For every line in the material below that holds "pending", report the line.
++++++++++++++++++++
-- ==== Sys2Proof/Certificates/Slice0/Obligations.lean ====
section
/-!
DEFINITION. The statements for the provers: the machine as a whole, moves and their words, isolation of the keys, what each command
completes with, and what each leaves unchanged.
-/

section
open Sys2Proof Sys2Proof.Machine
set_option maxRecDepth 4000

/-- Whatever the state, one step with the command c in front of the queue is exec c on the state whose queue is the rest. -/
def Obligations.StepRunsFrontCommand : Prop :=
  ∀ (c : Instr) (rest : List Instr) (s : State), step { s with pending := c :: rest } = exec c { s with pending := rest }

/-- The model's choice (log entry 86): with an empty queue the clock goes on by 1 ns, and in PARK by one period of the 32.768 kHz
oscillator, 30,517.578125 ns, the remainder being kept. What goes with it: the completions that wait for the end of the clock
cycle are written when the cycle passes, and it is noted since when the conditions of NAP and PARK have held. Nothing else
changes. -/
def Obligations.EmptyQueueTicks : Prop :=
  ∀ s : State, s.pending = [] → step s = .next s.tick ∧ (s.always.phase ≠ .park → s.tick.now = s.now + 1 ∧ s.tick.nowFrac = s.nowFrac) ∧
    (s.always.phase = .park → s.nowFrac < 1000000000 →
      s.tick.now * 1000000000 + s.tick.nowFrac = s.now * 1000000000 + s.nowFrac + 30517578125000) ∧
    s.tick = { (if regCycle s.tick.now = regCycle s.now then s else s.writeCompletions).markDwell with now := s.tick.now, nowFrac := s.tick.nowFrac } ∧
    ((∀ r : Fin 64, ∀ d ∈ (s.ring r).fetched, ∀ x, d.stage ≠ .ended x) → s.tick = { s with now := s.tick.now, nowFrac := s.tick.nowFrac, dwell := s.tick.dwell })

/-- No command of the table ends in a fault or a refusal: whatever the state, exec answers a next state. What the spec makes of an
impossible or refused request is an effect on the state. -/
def Obligations.NoCommandStops : Prop :=
  ∀ (c : Instr) (s : State), Completes (exec c s)

/-- Right after reset the queue is empty, the Town Clock and its offset are 0, LD is in reset, neither die runs, every bank is in
limp, and every register holds the composition of its fields' reset values: LSW_LIM of a heavy and of a light channel are the two
worked values of R597, and a register's word is its row's. Two points are the model's choice and are no rule of the spec: that
power-on begins with LD held in reset (log entry 1) and that the order code is A1 (log entry 2). -/
def Obligations.ResetState : Prop :=
  State.reset.pending = [] ∧ State.reset.now = 0 ∧ State.reset.ofs = 0 ∧ State.reset.ldInReset ∧
  (∀ d : Fin 2, (State.reset.die d).run = false) ∧ (∀ k : Fin 8, (State.reset.bank k).limp = true) ∧
  (∀ off : Nat, State.reset.rd off = resetWord .a1 off) ∧ resetWord .a1 (R.LSW_LIM_ILIM.off 0 0) = 0x0028B478 ∧
  resetWord .a1 (R.LSW_LIM_ILIM.off 16 0) = 0x00283C28

/-- Memory, register file and every bank of like things are in canonical form after reset. -/
def Obligations.ResetIsSound : Prop :=
  State.reset.wf = true

/-- From every state in canonical form, whether a run reaches it or not, every step, of any command or of none, that answers a
next state answers one in canonical form: the byte memory lists rising addresses and no byte that reads as unlisted, the register
file lists no reset value, and so does every bank of rings, tunnels, windows, ports, channels, sinks, valves, pins, elements,
mailboxes, semaphores and keys. -/
def Obligations.EveryStepKeepsForm : Prop :=
  ∀ s t : State, s.wf = true → step s = .next t → t.wf = true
++++++++++++++++++++
#### Result:
  ∀ (c : Instr) (rest : List Instr) (s : State), step { s with pending := c :: rest } = exec c { s with pending := rest }
  ∀ s : State, s.pending = [] → step s = .next s.tick ∧ (s.always.phase ≠ .park → s.tick.now = s.now + 1 ∧ s.tick.nowFrac = s.nowFrac) ∧
  State.reset.pending = [] ∧ State.reset.now = 0 ∧ State.reset.ofs = 0 ∧ State.reset.ldInReset ∧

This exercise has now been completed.